▶ [EXERCISE DIRECTIONS] Everything from the line containing "out : List Byte" through the line containing "held : Bool := false" should be repeated exactly, and nothing else from the data.

▶ [RECORDS FOR THE TASK]

———

/-- A resume window (R181): host requests that joined, remote wake, power-state cause, and the moment K is driven from. -/
structure Resume where
  host : List ReqId
  remote : Bool
  power : Bool
  /-- R181, R182: when the root port begins to drive K. -/
  driveAt : Nat
  /-- R179: the channel is switched to ON, and K driven. -/
  on : Bool := false
deriving DecidableEq, Repr

/-- An admitted periodic endpoint (R185). -/
structure Sched where
  route : BitVec 20
  ep : Byte
  /-- In microframes of a high-speed root, else in frames. -/
  period : Nat
  phase : Nat
  cost : Nat
  /-- Byte times of the root segment by offset from the phase: one part, or the splits of R188. -/
  parts : List (Nat × Nat)
  /-- The transaction translator used (hub route and TT port), and the byte times on it. -/
  tt : Option (BitVec 20 × Nat)
deriving DecidableEq, Repr

/-- Who asked for a control transfer (R192, R208, R216, R189): a DROP_CONTROL, the set-up of the binding of an interface, the status
poll of a printer after a STALL, or the port engine for Clear_TT_Buffer of a hub's TT port. -/
inductive CtlBy where
  | door (q : ReqId) | setup (iface : Nat) | status (iface : Nat) | clearTt (port : Nat)
deriving DecidableEq, Repr

/-- The stages of a control transfer. -/
inductive CtlStage where
  | setup | data | status
deriving DecidableEq, Repr

/-- A control transfer in the port engine's queue (R186, R192 to R195). -/
structure Ctl where
  route : BitVec 20
  by_ : CtlBy
  setup : List Byte
  out : List Byte
  /-- The stage timeout in ticks, and when the present stage times out. -/
  span : Nat
  deadline : Nat
  stage : CtlStage := .setup
  /-- R193: its SETUP has been sent. -/
  held : Bool := false
  /-- R142: the port epoch that a service's request carries; none for a request that the door logic checked. -/
  epoch : Option (BitVec 16) := none
  /-- Bytes of `out` sent, IN data received so far. -/
  moved : Nat := 0
  inp : List Byte := []
  /-- R194: EP contexts granted for the new setting, its endpoints, and the places admitted for them (R185). -/
  added : List Nat := []
  eps : List EpDesc := []
  ifs : List IfDesc := []
  sched : List Sched := []
deriving DecidableEq, Repr

/-- A stream of SOF stamps (R200). -/
structure StampStream where
  cid : Nat
  gen : Byte
  div : Nat
deriving DecidableEq, Repr

/-- The stamp of a transfer's first transaction (R210): its tick, the positions of all belts, and whether time was degraded then
(R221). -/
structure XferStamp where
  time : BitVec 64
  pos : List Pos
  degraded : Bool
deriving DecidableEq, Repr

/-- A DROP_OUT transfer on its way to the port engine (R142, R255): the port epoch, the DEV reference, the endpoint and the data. -/
structure DropOut where
  epoch : BitVec 16
  cid : Nat
  gen : Byte
  ep : Byte
  data : List Byte
deriving DecidableEq, Repr

/-- An endpoint's transfer under way and the token-level counters that no register holds (R186, R191, R196). -/
structure EpRun where
  route : BitVec 20
  ep : Byte
  moved : Nat
  retries : Nat
  naks : Nat
  ping : Bool
  mismatches : Nat
  stopped : Bool
  /-- R196: the microframe in which it was last addressed. -/
  lastAt : Option Nat := none
  /-- R175: a transfer is under way. -/
  open_ : Bool := false
  /-- R210: the stamp of the first transaction of the transfer under way. -/
  stamp : Option XferStamp := none
  /-- R190: the next PID of an isochronous service interval. -/
  seq : Option Pid := none
  /-- R190, R218: IN transfers and service intervals of a RAW binding that have ended and wait for their record: the stamp, and whether
  the interval failed. -/
  ended : List (XferStamp × Bool) := []
deriving DecidableEq, Repr

/-- A periodic endpoint that the present microframe addresses (R184, R190): the transactions left, and the place in its splits
(R188), 0 for a start-split. -/
structure Token where
  route : BitVec 20
  ep : Byte
  left : Nat
  off : Nat
deriving DecidableEq, Repr

/-- A bulk endpoint in the deficit round robin (R184): its deficit in bytes, and whether its turn runs. -/
structure BulkTurn where
  route : BitVec 20
  ep : Byte
  deficit : Nat := 0
  on : Bool := false
deriving DecidableEq, Repr

/-- A start-split whose complete-split is outstanding (R188, R189): the endpoint, its translator, the microframe of the start-split,
and whether it is asynchronous. -/
structure Split where
  route : BitVec 20
  ep : Byte
  hub : BitVec 20
  port : Nat
  start : Nat
  async : Bool
deriving DecidableEq, Repr

/-- A transaction translator that is not at rest (R189): its failed splits in a row, and a stale buffer to be cleared. -/
structure TtSt where
  hub : BitVec 20
  port : Nat
  fails : Nat := 0
  stale : Option (BitVec 20 × Byte) := none
deriving DecidableEq, Repr

/-- A WEIR_SET on its way to the port engine (R142, R197): the port epoch, the EP reference, NAK_BUDGET and WEIGHT. -/
structure WeirMsg where
  epoch : BitVec 16
  cid : Nat
  gen : Byte
  budget : Nat
  weight : Nat
deriving DecidableEq, Repr

/-- A drop (08, 09). The root-port state lives in DROP_STATUS. -/
structure Drop where
  /-- R167: pull-up seen, true on D+. -/
  pullup : Option Bool := none
  /-- R168: the device chirp was answered. -/
  chirped : Bool := false
  /-- R169: SPEED_MAX as it stood at the start of the reset allows high speed. -/
  hsOk : Bool := true
  /-- R166, R168, R178, R179: end of the state's timer. -/
  until_ : Option Nat := none
  /-- R167: the CC ball with Rd, true CC2. -/
  rd : Option Bool := none
  /-- R297: the other CC ball presents Ra. -/
  ra : Bool := false
  /-- R199: moment of the last SOF. -/
  lastSof : Nat := 0
  /-- R170: the devices of the tree. -/
  devs : List Dev := []
  /-- R171: the enumeration under way. -/
  enum : Option Enum := none
  /-- R170: routes that wait to enumerate, in order of attach, with CONFIG_SEL and the request if any. -/
  enumQ : List (BitVec 20 × Nat × Option ReqId) := []
  /-- R179: the resume sequence under way. -/
  resume : Option Resume := none
  /-- R178: requests that the suspend under way answers. -/
  suspendReqs : List ReqId := []
  /-- R166: DROP_SUSPEND that waits for ACTIVE, DROP_RESUME that waits for SUSPENDED. -/
  suspendLater : List ReqId := []
  /-- R166: resumes that wait for SUSPENDED. -/
  resumeLater : List ReqId := []
  /-- R333: suspended by a device power-state entry. -/
  byPower : Bool := false
  /-- R178: when the average current of the suspended tree is held to its budget. -/
  overdrawAt : Option Nat := none
  /-- R199: alignment in force since the last root-port reset. -/
  aligned : Bool := true
  /-- R199: the aligned frame of the first SOF since that reset. -/
  frame0 : Option Nat := none
  /-- R185: the admitted periodic endpoints. -/
  sched : List Sched := []
  /-- R186: the transfers under way. -/
  runs : List EpRun := []
  /-- R186, R192: control transfers, in order. -/
  ctls : List Ctl := []
  /-- R200: the streams that carry stamps. -/
  stamps : List StampStream := []
  /-- R197: weir changes due at the next microframe. -/
  weirs : List WeirMsg := []
  /-- R166: events ignored. -/
  diag : Nat := 0
  /-- R255: DROP_OUT transfers due. -/
  outs : List DropOut := []
  /-- R198: the last microframe boundary acted on. -/
  lastM : Option Nat := none
  /-- R184: the microframe or frame whose schedule stands, the periodic endpoints that it still addresses, and the turns of control
  and bulk endpoints. -/
  slot : Option Nat := none
  /-- R184: what this microframe still owes. -/
  tokens : List Token := []
  /-- R184: round robin of the control endpoints. -/
  ctlRing : List (BitVec 20) := []
  /-- R184: round robin of the bulk endpoints. -/
  bulkRing : List BulkTurn := []
  /-- R188, R189: outstanding splits, translators that are not at rest. -/
  splits : List Split := []
  /-- R189: the transaction translators. -/
  tts : List TtSt := []
  /-- R190, R191: PID and length of the last data packet that the port engine sent or expected. -/
  wire : Option (Pid × Nat) := none
  /-- R200: OFFSET at the latest boundary. -/
  stampOff : Nat := 0
deriving DecidableEq, Repr

/-- What a TX buffer's frame is for (R232). -/
inductive TxFor where
  | time
  | assign (addr : Nat)
  | release (addr : Nat)
  | ulp (addr : Nat)
  | host (d : Door)
deriving DecidableEq, Repr

/-- A frame in a TX buffer (R232, R233). -/
structure TxBuf where
  frame : CanFrame
  use : TxFor
  started : Bool
  cancelled : Bool
  sof : BitVec 64
  /-- R222: the ESI bit that the attempt on the wire carries. -/
  esi : Bool := false
  /-- R225: the attempt's loop delay is longer than TDCV can hold. -/
  tooLong : Bool := false
deriving DecidableEq, Repr

/-- A received frame with its start-of-frame stamp (R223) and, in RXQ_1, its stranger cause (R229, R231). -/
structure RxCan where
  frame : CanFrame
  tick : BitVec 64
  cause : Nat
  /-- R23: the positions of the belts at that tick. -/
  pos : List Pos := []
deriving DecidableEq, Repr

/-- Who asked for a ULP request (R243). -/
inductive UlpBy where
  | door (q : ReqId) | mark | poll
deriving DecidableEq, Repr

/-- A ULP request to a node (R243). -/
structure Ulp where
  write : Bool
  obj : Nat
  value : List Byte
  prio : Nat
  origin : UlpBy
  sentAt : Option Nat
  late : Bool
deriving DecidableEq, Repr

———

▶ [THE ANSWER]
  out : List Byte
  /-- The stage timeout in ticks, and when the present stage times out. -/
  span : Nat
  deadline : Nat
  stage : CtlStage := .setup
  /-- R193: its SETUP has been sent. -/
  held : Bool := false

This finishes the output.